# Notation for joins/meets in a lattice

Most often I see \$\lor\$ and \$\land\$ used for the join and meet operations respectively in a lattice, however what I am writing makes concurrent use of both symbolic logic and a particular lattice, thus I am already using these operations to express logical conjunction/disjunction and am unsure what to use for the joins/meets. For example I don't want to use \$\cup\$ and \$\cap\$ since I think this might cause confusion with sets or enable some unconscious error where I treat them like their set counter parts i.e. I might accidentally distribute them over each other despite not dealing with a distributive lattice, likewise for similar reasons I'd rather not use \$\sqcup\$ and \$\sqcap\$ as I often use the latter for 'disjoint' unions or coproducts. So with all of that in mind what are some standard alternatives to these that I could use for joins/meets in a lattice?

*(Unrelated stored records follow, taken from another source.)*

-- ==== Sys2Proof/Laws/PerInstr.lean ====
section
/-! SUPPORT. The family Fields: who makes a well-formed command. A statement about commands as syntax, and one lemma for each constructor. -/

set_option Elab.async false

namespace Sys2Proof.Laws.Fields

/-- The source whose access a command is; none where the command is no access of a source, or where its core makes it. -/
def sourceOf : Instr → Option Source
  | .objectWrite src _ _ _ => some src
  | .troubleCounterClear src _ _ _ => some src
  | .eventCauseClear src _ _ _ => some src
  | .u64LowWordRead _ _ _ => none
  | .u64HighWordWrite _ _ _ _ => none
  | .u64LowWordWrite _ _ _ _ => none
  | .domainTransferRead _ => none
  | .domainTransferWrite _ => none
  | .domainTransferComplete _ _ => none
  | .cellFire _ _ _ => none
  | .operationComplete _ _ _ _ => none
  | .resultDelivery _ _ _ => none
  | .configRegisterWrite _ _ _ _ _ _ => none
  | .lutEntryWrite _ _ _ _ => none
  | .capoStateWrite _ _ _ _ => none
  | .rowBypassWrite src _ _ => some src
  | .bypassStageTransfer _ _ _ _ => none
  | .drillReadItem _ _ _ => none
  | .drillWriteAccept _ _ _ => none
  | .drillWriteStore _ _ _ => none
  | .fieldMemoryNetworkAccess _ _ _ _ _ _ => none
  | .tuningLoadGo src => some src
  | .tuningLoadCopyDone _ => none
  | .tuningLoadComplete _ => none
  | .retuneGo src _ => some src
  | .groupRetuneGo src => some src
  | .retuneCueToken _ _ => none
  | .drainSwitch _ _ => none
  | .retuneLimitExpiry _ _ => none
  | .retuneCancel src _ => some src
  | .capoHold src => some src
  | .capoRelease src => some src
  | .capoBoundary _ => none
  | .fieldHalt src _ => some src
  | .fieldRun src _ => some src
  | .fieldClear src _ => some src
  | .activateSlot src _ _ => some src
  | .queueItemWrite _ _ _ _ => none
  | .queueItemEndWrite _ _ _ _ => none
  | .queuePop _ _ _ => none
  | .queuePeek _ _ _ => none
  | .edgePortInputToken _ _ => none
  | .edgePortOutputToken _ _ => none
  | .dmaInputRecord _ _ => none
  | .dmaOutputRecord _ _ => none
  | .dmaHostIndexWrite src _ _ => some src
  | .spillWrite _ _ => none
  | .spillRead _ _ => none
  | .queueFlush src _ => some src
  | .queueFlushApply src _ => some src
  | .flushComplete _ _ => none
  | .spillRegionWrite src _ _ _ => some src
  | .stagedRegionApply _ _ => none
  | .queueEnable src _ => some src
  | .queueDisable src _ => some src
  | .queueStartComplete _ _ => none
  | .queueStopComplete _ _ => none
  | .quadratureCount _ _ _ _ => none
  | .encoderIndex _ _ _ => none
  | .encoderEnable src _ => some src
  | .encoderDisable src _ => some src
  | .encoderStartComplete _ _ => none
  | .encoderStopComplete _ _ => none
  | .positionPreset src _ _ => some src
  | .handoffToAon _ _ => none
  | .aonCount _ _ _ _ => none
  | .handoffFromAon _ _ => none
  | .lineGenEnable src _ => some src
  | .lineGenDisable src _ => some src
  | .triggerEdge _ _ _ => none
  | .triggerEnable src _ => some src
  | .triggerDisable src _ => some src
  | .productRetire _ _ => none
  | .mapEdit src _ _ => some src
  | .mapImageWrite src _ _ => some src
  | .activeCopySwitch _ _ => none
  | .formatterWord _ _ => none
  | .fireFrameLaunch _ _ => none
  | .barEnable src _ => some src
  | .barDisable src _ => some src
  | .barStartComplete _ _ => none
  | .barStopComplete _ _ => none
  | .mgmtRequest src _ _ => some src
  | .mgmtReply _ _ _ _ _ => none
  | .mgmtTimeout _ _ => none
  | .headStatus _ _ _ _ _ => none
  | .nozzleReport _ _ _ _ _ => none
  | .headSilent _ _ => none
  | .rejectDecision _ _ => none
  | .rejectPulseEnd _ _ => none
  | .gateEnable src _ => some src
  | .gateDisable src _ => some src
  | .polarityWrite src _ _ => some src
  | .forceReject src _ => some src
  | .imageLine _ _ _ _ _ _ => none
  | .lineLostTimeout _ _ => none
  | .bridgeStatus _ _ _ _ _ => none
  | .bridgeSilent _ _ => none
  | .cameraEnable src _ => some src
  | .cameraDisable src _ => some src
  | .cameraStartComplete _ _ => none
  | .cameraStopComplete _ _ => none
  | .verdictPost src _ => some src
  | .healthPost src _ => some src
  | .archiveRecord _ => none
  | .allotmentGrant src _ => some src
  | .resetGrant src _ => some src
  | .journalWriteComplete _ _ => none
  | .serialTextRead src => some src
  | .allotmentRetire src _ => some src
  | .serialRecovery _ => none
  | .ledgerRecordWrite _ => none
  | .checkpointStart _ => none
  | .checkpointPublish _ => none
  | .ledgerRingWrite src _ _ _ => some src
  | .pairEnable src => some src
  | .pairDisable src => some src
  | .hello _ _ _ _ _ => none
  | .helloSend _ => none
  | .heartbeat _ _ _ _ _ => none
  | .heartbeatSend _ _ => none
  | .arbitrationTimeout _ => none
  | .firmwareKick src => some src
  | .watchdogExpiry _ _ => none
  | .sidebandLowTimeout _ _ _ => none
  | .linkLost _ => none
  | .linkLost200us _ => none
  | .orderedAnswerTimeout _ => none
  | .mirrorWrite _ _ _ _ _ _ => none
  | .ack _ _ _ _ _ _ => none
  | .nak _ _ _ _ _ _ => none
  | .commit _ _ _ _ _ _ => none
  | .reserve _ _ _ _ _ _ => none
  | .mapSwitch _ _ _ _ _ _ => none
  | .checkpointState _ _ _ _ _ _ => none
  | .digest _ _ _ _ _ _ => none
  | .orphan _ _ _ _ _ _ => none
  | .positionMark _ _ _ _ _ _ => none
  | .encoderIdleAlign _ _ _ => none
  | .resyncRequest src => some src
  | .resyncCut _ _ => none
  | .resyncHoldLimit _ => none
  | .cut _ _ _ _ _ _ => none
  | .snapshot _ _ _ _ _ => none
  | .snapshotEnd _ _ _ _ _ _ => none
  | .catchUpComplete _ => none
  | .resyncDone _ _ _ _ _ _ => none
  | .resyncTimeout _ => none
  | .baseInstruction _ _ => none
  | .callw _ _ => none
  | .callwr _ _ => none
  | .retw _ _ => none
  | .smm _ _ _ => none
  | .smmO _ _ _ => none
  | .lmm _ _ _ => none
  | .lmmO _ _ _ => none
  | .spillw _ _ => none
  | .fillw _ _ => none
  | .rep _ _ => none
  | .repr _ _ => none
  | .loop _ _ => none
  | .fmac _ _ => none
  | .fmsc _ _ => none
  | .fmula _ _ => none
  | .fmacf _ _ => none
  | .fmscf _ _ => none
  | .xld _ _ => none
  | .yld _ _ => none
  | .xst _ _ => none
  | .yst _ _ => none
  | .fmvaf _ _ => none
  | .fmvfa _ _ => none
  | .accz _ _ => none
  | .accsum _ _ => none
  | .accumulatorWrite _ _ => none
  | .mret _ _ => none
  | .interrupt _ _ => none
  | .coreRun src _ => some src
  | .coreHalt src _ => some src
  | .coreHalted _ _ => none
  | .coreReset src _ => some src
  | .eventGrant _ => none
  | .coreEventPop src _ => some src
  | .eventRaiseWrite src _ => some src
  | .coalescedMapClear src _ => some src
  | .taskSetup src _ => some src
  | .taskCreate src _ => some src
  | .taskPost src _ => some src
  | .taskSuspend src _ => some src
  | .taskResume src _ => some src
  | .taskDelete src _ => some src
  | .taskOffer _ => none
  | .coreAccept src _ _ => some src
  | .coreDone src _ => some src
  | .coreYield src _ => some src
  | .coreDelay src _ _ _ => some src
  | .coreAttach src _ => some src
  | .coreDetach src _ => some src
  | .dispatchTimeout _ _ => none
  | .delayDue _ _ => none
  | .tick _ => none
  | .intervalTimerDue _ _ => none
  | .timerEnable src _ => some src
  | .timerDisable src _ => some src
  | .schedCoresWrite src _ => some src
  | .traceModeWrite src _ => some src
  | .bankAccessGrant _ _ => none
  | .harrowBorrow _ _ => none
  | .harrowRestoreComplete _ => none
  | .lpddrInitDone _ _ => none
  | .lpddrTrainingDone _ _ _ => none
  | .lpddrMr4Read _ _ _ => none
  | .lpddrZqLatch _ _ => none
  | .lpddrWck2dqTracking _ _ => none
  | .lpddrRefresh _ _ => none
  | .lpddrWriteRefused _ _ => none
  | .networkRequest _ _ _ _ _ _ => none
  | .networkResponse _ _ _ => none
  | .requestTimeout _ _ _ => none
  | .portStallTimeout _ _ _ => none
  | .routeSwapGo src => some src
  | .niTableSwap _ _ => none
  | .routerReconfigGo src => some src
  | .routerReconfigApply _ => none
  | .laneEnableData src _ => some src
  | .laneEnableTest src _ => some src
  | .laneDisable src _ => some src
  | .lanePllLock _ _ => none
  | .laneDataEntry _ _ => none
  | .laneLinkDrop _ _ _ => none
  | .laneStatusSet _ _ _ => none
  | .laneStatusSend _ _ _ => none
  | .laneStatusSilence _ _ => none
  | .acquireTimeout _ _ => none
  | .laneRetrain src _ => some src
  | .laneStopComplete _ _ => none
  | .refclkLost _ => none
  | .dfeAdapt _ _ _ => none
  | .prbsLock _ _ => none
  | .prbsInject src _ => some src
  | .prbsCounterClear src _ => some src
  | .opralDatagram _ _ _ _ _ => none
  | .opralRead _ _ _ _ _ _ _ _ _ => none
  | .opralWrite _ _ _ _ _ _ _ _ _ => none
  | .opralSegRead _ _ _ _ _ _ _ _ _ _ => none
  | .opralSegWrite _ _ _ _ _ _ _ _ _ _ _ _ => none
  | .segmentTimeout _ => none
  | .arpRequest _ _ _ _ _ => none
  | .icmpEcho _ _ _ _ _ => none
  | .canPortEnable src _ => some src
  | .nmtStart _ _ _ => none
  | .nmtStop _ _ _ => none
  | .nmtEnterPreOperational _ _ _ => none
  | .nmtResetNode _ _ _ => none
  | .nmtResetCommunication _ _ _ => none
  | .canHeartbeat _ _ => none
  | .canBusOff _ _ => none
  | .sdoDownload _ _ _ _ _ _ _ => none
  | .sdoUpload _ _ _ _ _ _ => none
  | .sdoTimeout _ _ => none
  | .rpdo _ _ _ => none
  | .tpdoCyclic _ _ => none
  | .canSync _ _ => none
  | .tpdoTrigger src _ => some src
  | .cobidWrite src _ _ => some src
  | .ptpSync _ _ _ _ _ _ => none
  | .ptpFollowUp _ _ _ _ _ _ => none
  | .ptpAnnounce _ _ _ _ _ _ _ _ _ => none
  | .ptpDelayReq _ => none
  | .ptpDelayResp _ _ _ _ _ _ => none
  | .announceReceiptTimeout _ => none
  | .ppsInEdge _ => none
  | .ppsOutSecond _ => none
  | .storeParameters src => some src
  | .storeComplete _ _ => none
  | .restoreDefaults src => some src
  | .powerOn _ _ _ _ _ _ => none
  | .brownOut _ => none
  | .powerFail _ _ => none
  | .supplyOvercurrent _ _ => none
  | .boardSupplyModeWrite src _ => some src
  | .lpddrSupplyEnableWrite src _ => some src
  | .lpddrSupplyFault _ _ => none
  | .domainRequestOn src _ => some src
  | .domainRequestOff src _ => some src
  | .domainRequestRetained src _ => some src
  | .domainStartComplete _ _ _ => none
  | .domainFenceApplied _ _ => none
  | .domainDrainComplete _ _ => none
  | .domainStopComplete _ _ => none
  | .powerModeRun src => some src
  | .powerModeLineStop src => some src
  | .powerModeSleep src => some src
  | .powerModeDeepSleep src => some src
  | .lineStopClockStop _ => none
  | .lineStopEntryTimeout _ => none
  | .wake _ _ => none
  | .pllLockLoss _ _ _ => none
  | .rcTrim _ _ => none
  | .tempSample _ _ => none
  | .furrowClockGate _ _ _ => none
  | .engineReset src => some src
  | .porst _ _ _ _ _ _ => none
  | .jtagTestLogicReset _ => none
  | .boot _ _ _ => none
  | .firmwareUpdate src _ => some src
  | .flashUpdateComplete _ _ => none
  | .firmwareRollbackFloorWrite src _ => some src
  | .mailboxSha3512 _ _ => none
  | .mailboxShake256 _ _ => none
  | .mailboxVerify _ _ => none
  | .mailboxSign _ _ => none
  | .mailboxRandom _ _ => none
  | .mailboxComplete _ _ => none
  | .trngHealthFail _ => none
  | .trngRestart src => some src
  | .randomRead src => some src
  | .ownerInstall src _ _ => some src
  | .keyInstall src _ _ => some src
  | .keyErase src _ _ => some src
  | .keyReplaceOwner src _ _ => some src
  | .attestNonce src _ => some src
  | .attestDone _ => none
  | .cacheInstall src _ => some src
  | .cacheErase src _ => some src
  | .snapshotCounters src => some src
  | .snapshotWriteComplete _ _ => none
  | .clearCounters src => some src
  | .tapBypass _ _ => none
  | .tapSamplePreload _ _ _ => none
  | .tapExtest _ _ _ => none
  | .tapIdcode _ => none
  | .serialValueComputed _ _ => none
  | .prbsLockLoss _ _ => none
  | .prbsBitError _ _ => none
  | .blockError _ _ _ _ => none
  | .refclkRestored _ => none
  | .lfxoStop _ => none
  | .ethLinkChange _ _ _ => none
  | .canBusStateChange _ _ _ => none
  | .ppsOutWidthEnd _ => none
  | .resetOutRelease _ => none
  | .pairLaneHeartbeatTimeout _ _ => none
  | .trngStartupComplete _ _ => none

/-- A well-formed command is not made in the name of the pair agent or of boot. -/
def Statement (i : Instr) : Prop := i.wf = true → (sourceOf i).all external = true

theorem head {a b : Bool} (h : (a && b) = true) : a = true := by
  revert h; cases a <;> simp
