-- ==== Sys2Proof/Laws/Store.lean ====
section
/-! SUPPORT. The image of a parameter store, at a state with no byte object set, fits its bank.
Spec: R373. -/

set_option Elab.async false

namespace Sys2Proof.Laws

open Sys2Proof.Machine

theorem tabPut_len {α : Type} (t : Tab α) (k : Nat) (v : α) : (tabPut t k v).length ≤ t.length + 1 := by
  induction t with
  | nil => simp [tabPut]
  | cons e r ih =>
    simp only [tabPut]
    repeat' split
    all_goals simp_all <;> omega

theorem foldl_len {α β : Type} (f : Tab α → β → Tab α) (g : β → Nat) (h : ∀ t x, (f t x).length ≤ t.length + g x) (l : List β) (t : Tab α) :
    (l.foldl f t).length ≤ t.length + (l.map g).sum := by
  induction l generalizing t with
  | nil => simp
  | cons x r ih =>
    have h1 := ih (f t x)
    have h2 := h t x
    simp only [List.foldl_cons, List.map_cons, List.sum_cons]
    omega

theorem sum_same {β : Type} (c : Nat) (l : List β) : (l.map fun _ => c).sum = l.length * c := by
  induction l with
  | nil => simp
  | cons x r ih => simp only [List.map_cons, List.sum_cons, List.length_cons, ih, Nat.succ_mul]; omega

theorem storedObjects_len : storedObjects.length ≤ 3000 := by
  have key : ∀ (r : IndexRow) (t : Tab ObjDesc), ((List.range r.count).foldl (fun t u => (r.subs.filter (·.pers)).foldl (fun t d =>
        (descSubs d).foldl (fun t sub => if subPresent (r.base + u * r.stride) sub then tabPut t (objKey (r.base + u * r.stride) sub) d else t) t) t) t).length
      ≤ t.length + r.count * ((r.subs.filter (·.pers)).map fun d => (descSubs d).length).sum := by
    intro r t
    have h := foldl_len (fun t u => (r.subs.filter (·.pers)).foldl (fun t d => (descSubs d).foldl (fun t sub =>
        if subPresent (r.base + u * r.stride) sub then tabPut t (objKey (r.base + u * r.stride) sub) d else t) t) t)
      (fun _ => ((r.subs.filter (·.pers)).map fun d => (descSubs d).length).sum) (fun t u => foldl_len _ _ (fun t d => by
        have h := foldl_len (fun t sub => if subPresent (r.base + u * r.stride) sub then tabPut t (objKey (r.base + u * r.stride) sub) d else t) (fun _ => 1)
          (fun t x => by split <;> first | exact tabPut_len _ _ _ | omega) (descSubs d) t
        rw [sum_same, Nat.mul_one] at h
        exact h) _ t) (List.range r.count) t
    rw [sum_same, List.length_range] at h
    exact h
  have h := foldl_len _ _ (fun t r => key r t) objIndices []
  have hs : (objIndices.map fun r => r.count * ((r.subs.filter (·.pers)).map fun d => (descSubs d).length).sum).sum ≤ 3000 := by decide +kernel
  simp only [List.length_nil, Nat.zero_add] at h
  exact Nat.le_trans h hs

theorem foldl_sorted {α β : Type} (f : Tab α → β → Tab α) (h : ∀ t x, tabSorted t = true → tabSorted (f t x) = true) (l : List β) (t : Tab α)
    (ht : tabSorted t = true) : tabSorted (l.foldl f t) = true := by
  induction l generalizing t with
  | nil => exact ht
  | cons x r ih => exact ih _ (h t x ht)

theorem storedObjects_sorted : tabSorted storedObjects = true := by
  unfold storedObjects objectsWhere
  refine foldl_sorted _ (fun t r ht => ?_) _ _ rfl
  refine foldl_sorted _ (fun t u ht => ?_) _ _ ht
  refine foldl_sorted _ (fun t d ht => ?_) _ _ ht
  refine foldl_sorted _ (fun t sub ht => ?_) _ _ ht
  split
  · exact tabSorted_put _ _ ht
  · exact ht

/-- A table has one entry of a key, so what it alone adds is added once. -/
theorem flatMap_len_above {α : Type} (f : Nat × α → List Byte) (k c d : Nat) (h1 : ∀ x, x.1 ≠ k → (f x).length ≤ c) (h2 : ∀ x, (f x).length ≤ c + d)
    (l : Tab α) (lo : Nat) (hl : tabAbove lo l = true) : (l.flatMap f).length ≤ l.length * c + (if lo ≤ k then d else 0) := by
  induction l generalizing lo with
  | nil => simp
  | cons x r ih =>
    simp only [tabAbove, Bool.and_eq_true] at hl
    have hx : lo ≤ x.1 := Nat.le_of_ble_eq_true hl.1
    have hr := ih (x.1 + 1) hl.2
    have a1 := h1 x
    have a2 := h2 x
    simp only [List.flatMap_cons, List.length_append, List.length_cons, Nat.succ_mul]
    by_cases e : x.1 = k
    · rw [if_neg (by omega)] at hr; rw [if_pos (by omega)]; omega
    · have := a1 e
      split at hr <;> split <;> omega

/-- The image fits its bank where no object of bytes is set and the selected router has a table of 64 weights. -/
theorem paramImage_len (s : State) (hs : s.blobs = []) (hw : (routerWeights s (rd s 0x5021 0x01)).length ≤ 64) : (paramImage s false).length ≤ 0x20000 := by
  have he : ∀ e : Nat × ObjDesc, (registerBytes s (e.1 / 256) (e.1 % 256) e.2.ty).length ≤ 8 ∨ (e.1 = 0x502102 ∧ (registerBytes s (e.1 / 256) (e.1 % 256) e.2.ty).length ≤ 64) := by
    intro e
    unfold registerBytes
    split
    · next h =>
      simp only [Bool.and_eq_true, beq_iff_eq] at h
      exact .inr ⟨by omega, hw⟩
    · left
      split
      · simp [rdBytes, hs, tabGet, tabFind]
      · rw [length_leBytes]; cases e.2.ty <;> decide
  have hp : ∀ e : Nat × ObjDesc, (paramEntry s e.1 e.2).length ≤ 11 + (registerBytes s (e.1 / 256) (e.1 % 256) e.2.ty).length := by
    intro e
    simp only [paramEntry, List.length_append, length_leBytes, List.length_replicate]
    omega
  have h := flatMap_len_above (fun e : Nat × ObjDesc => paramEntry s e.1 e.2) 0x502102 19 56
    (fun e hk => by have := he e; have := hp e; show (paramEntry s e.1 e.2).length ≤ 19; omega)
    (fun e => by have := he e; have := hp e; show (paramEntry s e.1 e.2).length ≤ 75; omega) storedObjects 0 storedObjects_sorted
  have h2 := storedObjects_len
  simp only [paramImage, bankBytes, List.length_append, length_leBytes, List.length_replicate, Bool.false_eq_true, if_false]
  have h3 : (if 0 ≤ 0x502102 then 56 else 0) = 56 := rfl
  omega

end Sys2Proof.Laws
end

• There are \curlyvee and \curlywedge in amssymb. Dec 7, 2020 at 22:43

You shouldn't be using \lor and \land for operations in a lattice. There are semantically better names

\vee \wedge

and reserve \lor and \land to formal logic formulas. By the way, “vee” and “wedge” are common names for the operations in lattices.

Yes, they normally point to the same symbol and indeed, the LaTeX kernel does

\DeclareMathSymbol{\wedge}{\mathbin}{symbols}{"5E}
\DeclareMathSymbol{\vee}{\mathbin}{symbols}{"5F}
\DeclareMathSymbol{\land}{\mathbin}{symbols}{"5E}
\DeclareMathSymbol{\lor}{\mathbin}{symbols}{"5F}

However, using semantically sounder names allows you to change the representation of the symbols for lattices by just redefining \vee and \wedge.

For instance, you could use \curlyvee and \curlywedge from amssymb:

\usepackage{amssymb}

and then

\renewcommand{\vee}{\curlyvee}
\renewcommand{\wedge}{\curlywedge}

so, if you later change your mind, you can always remove the redefinitions or adopt different ones.

You could adopt the names \join and \meet, if you so prefer:

\newcommand{\join}{\curlyvee}
\newcommand{\meet}{\curlywedge}

but the idea is the same.